Malena es un nombre de tango (43 page)

—Y era rico.

—Bueno, ricos, lo que se dice ricos, como eran los ricos de aquella época, tu abuelo Pedro, por ejemplo, nunca fuimos. No teníamos fincas, ni casas, ni vacas, ni rentas. Vivíamos del trabajo, como habían vivido siempre mis padres, pero vivíamos bien, eso es cierto. Cuando nos casamos, alquilamos un piso precioso, en la calle General Alvarez de Castro, en Chamberí, un tercero bastante grande, con cuatro balcones y mucha luz, y contratamos a una criada, porque yo todavía no había acabado la carrera, me faltaba un año.

—¿Y después de casada seguiste estudiando?

—Sí, y durante muchos años, todo el tiempo que pude. Si en aquella época alguien me hubiera dicho que acabaría convirtiéndome en una ama de casa, me hubiera echado a reír. Nunca me ha gustado la casa, ¿sabes?, ni los niños, bueno, eso sí que lo sabrás, porque se me nota mucho, ¿no?, quiero decir que no tengo paciencia ni me gusta cogerlos, y hasta con los míos, cuando eran bebés, me moría de asco cada vez que me vomitaban encima, y eso… Antes, siendo más joven, me daba hasta un poco de vergüenza reconocerlo, pero ahora creo que, al fin y al cabo, el instinto maternal es como el instinto criminal, o como el instinto aventurero, si quieres, por poner un ejemplo más suave. El caso es que no se puede esperar que lo tenga todo el mundo.
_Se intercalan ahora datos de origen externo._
/-- MALFORMED (R117, R125: a source stays an independent head; reserved fields of Table 03.4). -/
def headConfigMalformed (s : State) (c : Cmd) : Bool :=
  let h := hcHead c
  let m := modeOf (hcMode c)
  !c.z 10 4 4 || !c.z 10 14 2 || !c.z 10 18 2 || !c.z 10 27 5 || !c.z 11 1 3 || !c.z 11 7 9 || !c.z 12 11 21 || !c.zw 13 15 ||
  h > 11 || hcRole c = 3 || hcBpc c = 3 || hcMaxRate c > 6 || !([0, 1, 2, 4].contains (hcMaxLanes c)) ||
  (!isDp h && (!lvdsOk m (hcDual c) || hcBpc c = 2)) ||
  (hcLockEn c && hcRole c = 2) ||
  hcDelay c * 100 * m.khz ≥ m.ht * m.vt * 1000000 ||
  (hcRole c = 2 && (s.cloned h || hcSrc c > 11 || hcSrc c = h || mantleOf (hcSrc c) ≠ mantleOf h || (s.head (hcSrc c)).role ≠ 1 ||
    (s.head (hcSrc c)).mode ≠ hcMode c))

/-- DENIED (R118, R119, R128; R66 for clones). -/
def headConfigDenied (s : State) (c : Cmd) : Bool :=
  let h := hcHead c
  let fn := c.fn.val
  !(s.fnc fn).grant.headOwn.testBit h ||
  (hcLockEn c && !(s.accepts fn 8 && (s.fnc fn).grant.csiMask.testBit (hcLockCsi c))) ||
  (hcRole c = 2 && !s.accepts fn 9) ||
  ((s.safeOf h).safety && (!(s.isSafety fn && fn ≥ 2 && (s.fnc fn).secure) || hcRole c = 0 || hcRole c = 2 ||
    !(modeOf (hcMode c)).safety)) ||
  ((hcMode c ≠ (s.head h).mode || hcRole c = 0) && s.cloned h)

/-- The sum of the pixel clocks of all heads that run, in kHz, but for one head. -/
def State.clockSum (s : State) (but : Nat) : Nat :=
  (List.range 12).foldl (fun n k => if k ≠ but && (s.head k).role ≠ 0 then n + (modeOf (s.head k).mode).khz else n) 0

/-- NO_RESOURCE (R110). -/
def headConfigNores (s : State) (c : Cmd) : Bool :=
  hcRole c ≠ 0 && s.clockSum (hcHead c) + (modeOf (hcMode c)).khz > 7200000

/-- HELD: a normal-world request to turn a claimed head off (R533, Table 13.6). -/
def headConfigHeld (s : State) (c : Cmd) : Bool := hcRole c = 0 && s.heldBack c.fn (0x20 + hcHead c)

/-- HEAD_CONFIG (R120): its checks done, it waits for a blanking start of its head. -/
def specHeadConfig : OpSpec :=
  { op := 0x0201, engine := some 2, malformed := headConfigMalformed, denied := headConfigDenied, nores := headConfigNores
    held := headConfigHeld, isl := fun _ c => mantleOf (hcHead c)
    run := fun s f => s.modHead (hcHead f.cmd) fun d => { d with configs := d.configs ++ [f.id] } }

/-- HEAD_CONFIG starts. -/
def execHeadConfig (t : Time) (c : Cmd) (s : State) : Answer := .next (startCmd (s.at t) specHeadConfig c)

/-! ### Links (R129-R135) -/

/-- DW6 of HEAD_LINK and DW4 of the completion of HEAD_CONFIG carry link, rate and lanes. -/
def linkD6 (d : Head) : Nat := d.link + 2 ^ 4 * d.rate + 2 ^ 8 * d.lanes
def linkD4 (d : Head) : Nat := d.rate + 2 ^ 4 * d.lanes + 2 ^ 8 * d.link

/-- Set LINK_STATE; RATE and LANES read 0 unless a DisplayPort link is UP. When training ends, an owner's AUX transaction that
waited for it has its 400 us from then (R153). -/
def setLink (s : State) (h link rate lanes : Nat) : State :=
  s.modHead h fun d => { d with
    link := link, rate := rate, lanes := lanes, auxSince := if d.link = 2 && link ≠ 2 then s.dt else d.auxSince }

/-- What the output of a head sends (R121): a picture when its link is UP and a frame of the configuration has started. -/
def Head.sends (d : Head) (h : Nat) : Sends :=
  if d.role = 0 then .nothing
  else if isDp h then
    if d.link = 2 then .training else if d.link = 3 && d.running && d.applied.isNone then .picture else .idle
  else if d.applied.isSome then .blank else .picture

/-- Show a change of what the output of a head sends. -/
def showSends (old s : State) (h : Nat) : State :=
  if (old.head h).sends h = (s.head h).sends h then s else s.emit (.signal h ((s.head h).sends h))

/-- HEAD_LINK to the owner (R155). -/
def linkEvent (s : State) (h cause : Nat) : State :=
  sendTo s (mantleOf h) (s.headOwner h) 0x0280 h (linkD6 (s.head h)) cause

/-- The candidate list of a head (R130). -/
def State.headCands (s : State) (h : Nat) : List (Nat × Nat) :=
  let d := s.head h
  candidates (modeOf d.mode) d.bpc d.maxRate d.maxLanes d.sinkRate d.sinkLanes

/-- The timing generator starts, if it stands still; a safety head has BLENn asserted and its duty no lower than BL_FLOOR
from then on (R151), and its first frame draws the lists of the mode of Watchlamp (R291). -/
def startTiming (s : State) (h : Nat) : State :=
  let o := s.safeOf h
  let lists := if s.wl.frozen then (s.head h).next.lists else s.planeLists h (s.head h).night
  s.modHead h fun d =>
    if d.running then d
    else { d with running := true, runAt := s.dt, blOn := d.blOn || o.safety
                  blDutyA := if o.safety then max o.floor d.blDutyA else d.blDutyA
                  next := { d.next with lists := lists } }

/-- No candidate trains (R131): a HEAD_CONFIG ends and leaves the timing stopped; another head keeps its timing (R134). -/
def trainingFailed (s : State) (h : Nat) (flight : Option Nat) (attempts : Nat) : State :=
  let s1 := setLink (s.modHead h fun d => { d with training := none }) h 4 0 0
  match flight with
  | some id => linkEvent (complete s1 id stNoResource [linkD4 (s1.head h), attempts, 0, 0]) h 4
  | none => linkEvent s1 h 4

/-- Train a link through a candidate list (R130, R131). -/
def train (s : State) (h cause : Nat) (cands : List (Nat × Nat)) (flight : Option Nat) : State :=
  if cands = [] then trainingFailed s h flight 0
  else setLink (s.modHead h fun d => { d with
      training := some { cands := cands, cause := cause, limit := s.dt + 2000 * ms, flight := flight } }) h 2 0 0

/-- The attempt that the image gives a safety head ends (R600, R602): its timing starts whatever the outcome, and
after a failure training goes on through the candidate list. -/
def bootTrained (s : State) (h : Nat) (up : Option (Nat × Nat)) : State :=
  let s1 := startTiming (s.modHead h fun d => { d with training := none }) h
  match up with
  | some c => setLink s1 h 3 c.2 c.1
  | none => if (s.head h).hpd then train s1 h 1 (s1.headCands h) none else setLink s1 h 1 0 0

/-- A training ends without a link: the image's single attempt, or the whole list (R131, R600). -/
def trainingOver (s : State) (h : Nat) (tr : Training) (attempts : Nat) : State :=
  if tr.boot then bootTrained s h none else trainingFailed s h tr.flight attempts

/-- The candidate being trained has trained. -/
def trainedOn (s : State) (h : Nat) (tr : Training) (c : Nat × Nat) : State :=
  if tr.boot then bootTrained s h (some c)
  else
    let s1 := setLink (s.modHead h fun d => { d with training := none }) h 3 c.2 c.1
    match tr.flight with
    | some id => startTiming (s1.modHead h fun d => { d with applied := some (id, tr.attempts + 1) }) h
    | none => linkEvent s1 h tr.cause

/-- LINK_TRAINING_RESULT (R130, R131): the candidate trained within the limit, or the next one is tried; after the last the
training ends at once, without trying the list again until the limit (notes/assumptions/152.md, DESIGN CHOICE). -/
def execLinkTrainingResult (t : Time) (h : Fin 12) (ok : Bool) (s : State) : Answer :=
  let s := s.at t
  match (s.head h).training with
  | none => .next s
  | some tr =>
    if !s.up (mantleOf h) then .next s
    else match tr.cands with
      | [] => .next (showSends s (trainingOver s h tr tr.attempts) h)
      | c :: r =>
        if s.dt > tr.limit || (!ok && r = []) then .next (showSends s (trainingOver s h tr (tr.attempts + 1)) h)
        else if ok then .next (showSends s (trainedOn s h tr c) h)
        else .next (s.modHead h fun d => { d with training := some { tr with cands := r, attempts := tr.attempts + 1 } })

/-- LINK_TRAINING_TIMEOUT (R131, R600): the time for training has passed. -/
def execLinkTrainingTimeout (t : Time) (h : Fin 12) (s : State) : Answer :=
  let s := s.at t
  match (s.head h).training with
  | none => .next s
  | some tr =>
    if !s.up (mantleOf h) || s.dt < tr.limit then .next s
    else .next (showSends s (trainingOver s h tr (tr.attempts + 1)) h)

/-- A training that HPD does not disturb: that of a HEAD_CONFIG or of start-up (notes/assumptions/32.md). -/
def Head.configTraining (d : Head) : Bool :=
  match d.training with
  | some tr => tr.boot || tr.flight.isSome
  | none => false

/-- HPD_RISE (R132): the sink's declared capabilities come with it. -/
def execHpdRise (t : Time) (h : Fin 12) (sinkRate sinkLanes : Fin 8) (s : State) : Answer :=
  let s := s.at t
  if !isDp h then .next s
  else
    let s1 := s.modHead h fun d => { d with hpd := true, sinkRate := sinkRate, sinkLanes := sinkLanes }
    let d := s.head h
    if s.up (mantleOf h) && d.role ≠ 0 && (d.link = 1 || d.link = 4) && d.training.isNone && !d.hpd then
      .next (showSends s (train s1 h 1 (s1.headCands h) none) h)
    else .next s1

/-- HPD_UNPLUG (R133-R135). -/
def execHpdUnplug (t : Time) (h : Fin 12) (s : State) : Answer :=
  let s := s.at t
  if !isDp h then .next s
  else
    let d := s.head h
    let s1 := s.modHead h fun d => { d with hpd := false }
    if !s.up (mantleOf h) || d.role = 0 || d.configTraining || d.link = 1 then .next s1
    else
      let s2 := linkEvent (setLink (s1.modHead h fun d => { d with training := none }) h 1 0 0) h 2
      .next (showSends s (if d.link = 3 then linkLost s2 h else s2) h)

/-- IRQ_HPD (R133, R135): when lock is lost, retrain first in the configuration in use, then through the list. -/
def execIrqHpd (t : Time) (h : Fin 12) (lockLost : Bool) (s : State) : Answer :=
  let s := s.at t
  let d := s.head h
  if !isDp h || !s.up (mantleOf h) || d.link ≠ 3 || !lockLost then .next s
  else
    let cur := (d.lanes, d.rate)
    .next (showSends s (linkLost (train s h 3 (cur :: (s.headCands h).filter (· ≠ cur)) none) h) h)

/-! ### HEAD_CONFIG_APPLY (R120-R124, R131, R132, R197) -/

/-- A head is turned off: pending flips end with NO_RESOURCE and its slots are disabled (R197). -/
def turnOff (s : State) (h : Nat) : State :=
  let s1 := (s.head h).pend.foldl (fun s p => complete s p.flight stNoResource [0, p.passed, 0, 0]) s
  let s2 := (s.slotsOn h).foldl (fun s n => s.modSlot n fun x => { x with layer := { x.layer with enable := false } }) s1
  s2.modHead h fun d => { d with
    role := 0, link := 0, rate := 0, lanes := 0, running := false, training := none, pend := [], lock := 0, trim := 0
    lockEn := false, next := { d.next with layers := [] }, pic := { d.pic with layers := [] } }

/-- The settings of a HEAD_CONFIG enter a head; its timing restarts at the mode's own pixel clock. -/
def Head.configured (d : Head) (c : Cmd) (cam : Nat) : Head :=
  { d with
    mode := hcMode c, role := hcRole c, cloneSrc := hcSrc c, bpc := hcBpc c, dither := c.b 10 26, dual := hcDual c
    jeida := c.b 12 9, swap := c.b 12 10, ssc := c.b 12 7, lockEn := hcLockEn c, lockCsi := hcLockCsi c
    lockDelay := hcDelay c, lock := b2n (hcLockEn c), trim := 0, lockGood := 0, lockBad := 0, lockMiss := 0, camSeen := cam
    maxRate := if hcMaxRate c = 0 then 6 else hcMaxRate c, maxLanes := if hcMaxLanes c = 0 then 4 else hcMaxLanes c
    frames := if d.role = 0 then 0 else d.frames, nApplied := if d.role = 0 then 0 else d.nApplied
    undFrame := 0, running := false, training := none, applied := none }

/-- A head that becomes a clone uses no layer slot (R126). -/
def dropSlots (s : State) (h : Nat) : State :=
  ((s.slotsOn h).foldl (fun s n => s.modSlot n fun x => { x with layer := { x.layer with enable := false } }) s).modHead h
    fun d => { d with next := { d.next with layers := [] }, pic := { d.pic with layers := [] } }

/-- What a HEAD_CONFIG does at the blanking start where it takes effect. One with ROLE 0 has no frame start to come and
completes here (R122 is silent; notes/assumptions/151.md, DESIGN CHOICE). A link of a safety head that leaves UP is reported
(R135); where the mode changes too, the relocation is that of the mode change (R124). -/
def applyConfig (s : State) (f : Flight) : State :=
  let c := f.cmd
  let h := hcHead c
  let old := s.head h
  if hcRole c = 0 then linkEvent (complete (turnOff s h) f.id stOk noPay) h 0
  else
    let drops := (s.safeOf h).safety && old.link = 3 && isDp h
    let s0 := if hcRole c = 2 then dropSlots s h else s
    let s1 := s0.modHead h fun d => d.configured c (s.csi (hcLockCsi c)).starts
    let s2 := if (s.safeOf h).safety && old.mode ≠ hcMode c then
        relocate (if drops then report s1 (mantleOf h) 0x11 else s1) h 3
      else s1
    let s3 := if !isDp h then
        startTiming (setLink (s2.modHead h fun d => { d with applied := some (f.id, 0) }) h 3 0 0) h
      else if !(s2.head h).hpd then
        let s4 := startTiming (setLink s2 h 1 0 0) h
        linkEvent (complete s4 f.id stOk [linkD4 (s4.head h), 0, 0, 0]) h 0
      else train s2 h 0 (s2.headCands h) (some f.id)
    if drops && old.mode = hcMode c then linkLost s3 h else s3

/-- A HEAD_CONFIG of the head has taken effect and not completed: they run one at a time (R120). -/
def State.configBusy (s : State) (h : Nat) : Bool :=
  (match (s.head h).applied with
    | some a => (s.flight? a.1).isSome
    | none => false) ||
  (match (s.head h).training with
    | some tr => match tr.flight with
      | some id => (s.flight? id).isSome
      | none => false
    | none => false)

/-- HEAD_CONFIG_APPLY: the oldest HEAD_CONFIG of the head takes effect, judged again just before it (R85). -/
def execHeadConfigApply (t : Time) (h : Fin 12) (s : State) : Answer :=
  let s := s.at t
  if !s.up (mantleOf h) || s.configBusy h then .next s
  else match (s.head h).configs.filterMap s.flight? with
    | [] => .next (s.modHead h fun d => { d with configs := [] })
    | f :: r =>
      .next (showSends s
        (recheck (s.modHead h fun d => { d with configs := r.map (·.id) }) { specHeadConfig with run := applyConfig } f) h)

/-! ### Backlight (R151, R152) -/

/-- The frame period of a head with its trim, in ps (R139). -/
def Head.framePs (d : Head) : Nat :=
  let m := modeOf d.mode
  m.ht * m.vt * 1000000000000000 / (m.khz * (1000000 + d.trim).toNat)

/-- The PWM period that FREQ and SYNC give, in ns; an exact half between two whole numbers is rounded up (R152 says nearest
only; notes/assumptions/153.md, DESIGN CHOICE). -/
def pwmPeriod (d : Head) : Nat :=
  let f := fld d.blCfg 16 13
  let freq := if 10 ≤ f && f ≤ 4800 then f else 20
  if d.blCfg.getLsbD 2 then d.framePs / 1000 / max 1 (roundDiv (freq * 10 * d.framePs) 1000000000000)
  else 1000000000 / (freq * 10)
—¿Y por qué tuviste hijos?

—Porque quise tenerlos, una cosa no tiene nada que ver con la otra. A Jaime le encantaban los niños, él sí que tenía cuerda para aguantarlos, y para leerles cuentos y llevarles a caballito por el pasillo. Además, si quieres que te diga la verdad, en aquella época tener hijos era muy fácil para mí, todo era fácil, porque teníamos dos muchachas, una costurera y una planchadora, así que yo me ocupaba solamente de las cosas que me apetecían. Desde luego, yo les compraba la ropa y decidía lo que tenían que comer cada día, a qué hora tenían que irse a la cama, y cosas así, pero si me iba de viaje, o si estaba muy ocupada, o muy harta, sencillamente, la casa andaba sola, ¿comprendes? Y me gustaban mis hijos, por supuesto, y les quería muchísimo, siempre les he querido mucho, soy su madre, ellos lo saben y, que yo sepa, nunca se han quejado, pero por ejemplo, cuando estaba trabajando, si me estorbaban, tocaba el timbre y desaparecían. Los días que estaba de humor les daba de comer, y les bañaba, y les llevaba de paseo, al parque, o a una verbena. Me daba mucha rabia notar que estaban aburridos, así que los sacaba bastante, a los dos mayores, claro, cuando nació tu padre, el pobre, ya era todo distinto y no tenía tiempo para nada. Total, que la verdad es que pasaba muchas horas con ellos, pero no estaba obligada a hacerlo, ¿entiendes?, eso era lo bueno. De vez en cuando, me tomaba un par de días libres y me sentaban estupendamente, para qué te voy a decir que no…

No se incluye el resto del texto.